I Upload a laravel project into plesk and I have problems with laravel/sanctum

Stefan Bogdanescu

Founder & Senior Architect · 2026-06-29

Laravel Company

Fixing Laravel Sanctum Errors After Deployment: A Deep Dive into Composer and Framework Integrity

Deploying a Laravel application, especially one involving authentication features like Sanctum, onto a new server environment like Plesk can often introduce unexpected hurdles. The error you are facing—Class 'Laravel\Sanctum\Sanctum' not found combined with complex Composer dependency conflicts—is a classic symptom of corrupted dependencies or mismatched framework versions on the hosting environment.

As a senior developer, I can tell you that this issue is rarely about Sanctum itself; it’s usually about the underlying integrity of your vendor directory and how Laravel manages its class loading (PSR-4). Let's break down why this happens and how to fix it systematically.

Understanding the Root Cause: Broken Autoloading

The error message, specifically the failure to find Laravel\Sanctum\Sanctum, points directly to a problem in how PHP is locating the necessary classes. When Composer fails during an update (as seen in your output regarding dependency resolution and PSR-4 skipping), it means the file structure or the installed packages are inconsistent.

The cascade of errors you observed—warnings about deprecated Carbon usage, abandoned packages, and numerous "Class ... does not comply with psr-4 autoloading standard" notices—all confirm that the core framework files have been partially corrupted or mismatched during the deployment process on your Plesk server.

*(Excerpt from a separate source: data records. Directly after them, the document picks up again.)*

/-! ## The end of a step (08 R311, R312) -/

/-- The learned values of a context. -/
def learnedOf (a : Adapt) : Learned :=
  { master := a.master, m := { codes := a.mCodes, scales := a.mScales }, v := { codes := a.vCodes, scales := a.vScales }, p1 := a.p1, p2 := a.p2 }
/-- Count what the conversions of the forward pass gave. -/
def countForward (slot : Nat) (img : Bytes) (fs : List Fwd) (s : State) : State :=
  let ts := tensorsOf img
  let ls := layersOf img
  fs.foldl (fun s f => f.encs.foldl (fun s e => countLayer slot e.1 (degenerate ts (ls.getD e.1 {})) e.2 s) s) s
/-- The adaptation histories after an applied step: per delayed tensor, the largest amax of its tiles (03 R127). -/
def pushForward (img : Bytes) (fs : List Fwd) (h : Table (List Nat)) : Table (List Nat) :=
  let ts := tensorsOf img
  let ls := layersOf img
  let am := fs.foldl (fun t f => f.encs.foldl (fun t e =>
    let o := (ls.getD e.1 {}).out
    if (tn ts o).delayed then tput t o (max (tgetD t o 0) e.2.amax) else t) t) ([] : Table Nat)
  am.foldl (fun h a => pushAmax a.1 a.2 h) h
/-- A step ends: the step number advances; an applied one changes weights, moments and histories. -/
def endStep (slot : Nat) (st : Step) (img : Bytes) (net : Net) (x : Ctx) (s : State) : State :=
  let a := x.ad
  let ps := if st.short then [] else st.batch.filterMap id
  let mine := s.tasks.filter (fun t => t.2.slot == slot && (match t.2.kind with | .train _ => true | _ => false))
  let customs := fun k => ((mine.find? (fun t => t.2.index == k)).map (·.2.customs)).getD []
  let copies := (((wardOf s x.ward).allocs.find? (fun q => q.kind == .copies slot)).map (·.content)).getD []
  let r := runStep st.block img copies net a.hist customs a.step ps (learnedOf a)
  let s1 := countForward slot img r.2 (chargeWork slot (abandonStep slot s))
  let after := { a with running := none, step := (a.step + 1) % 2 ^ 32, sinceCommit := a.sinceCommit + 1 }
  match r.1 with
  | .empty => addStat slot stEmpty 1 (modAd slot (fun _ => after) s1)
  | .skipped => addStat slot stSkipped 1 (modAd slot (fun _ => after) s1)
  | .applied l =>
    addStat slot stApplied 1 (modAd slot (fun _ =>
      { after with
        master := l.master, mCodes := l.m.codes, mScales := l.m.scales, vCodes := l.v.codes, vScales := l.v.scales
        p1 := l.p1, p2 := l.p2, t := a.t + 1, applied := a.applied + 1, hist := pushForward img r.2 a.hist
        due := a.due || (decide (cbPublish st.block ≤ a.applied + 1) && !cbReplay x.cfgInForce) }) s1)
/-- TRAINING_STEP_COMPLETE: the tasks of the step in progress have ended. -/
def execTrainingStepComplete (slot : Nat) (s : State) : Out :=
  need (liveCtx s slot) "no live context" (fun x =>
    need x.ad.running "no step is in progress" (fun st =>
      guardThat (cbAdapt x.cfg) "the step is abandoned"
        (need (boundImage s x) "no image" (fun img =>
          need (trainNet img st.block) "no network" (fun n =>
            guardThat (s.tasks.all (fun t => t.2.slot != slot || (match t.2.kind with | .train _ => t.2.started && allEnded s t.1 t.2 | _ => true)))
              "a training task has not ended" (.next (unlessSpoiled slot 0xFFFF s (endStep slot st img n.2 x))))))))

The application code expects a certain structure from Laravel, but the installed dependencies do not provide it correctly.

Step-by-Step Troubleshooting Guide

To resolve this, we need to enforce a clean state and ensure all dependencies are correctly aligned with your Laravel version. Follow these steps precisely:

1. Clean Up Composer Dependencies

Start by clearing any potentially corrupted cache files and attempting a full dependency resolution again. This is the most crucial step for fixing autoloading issues.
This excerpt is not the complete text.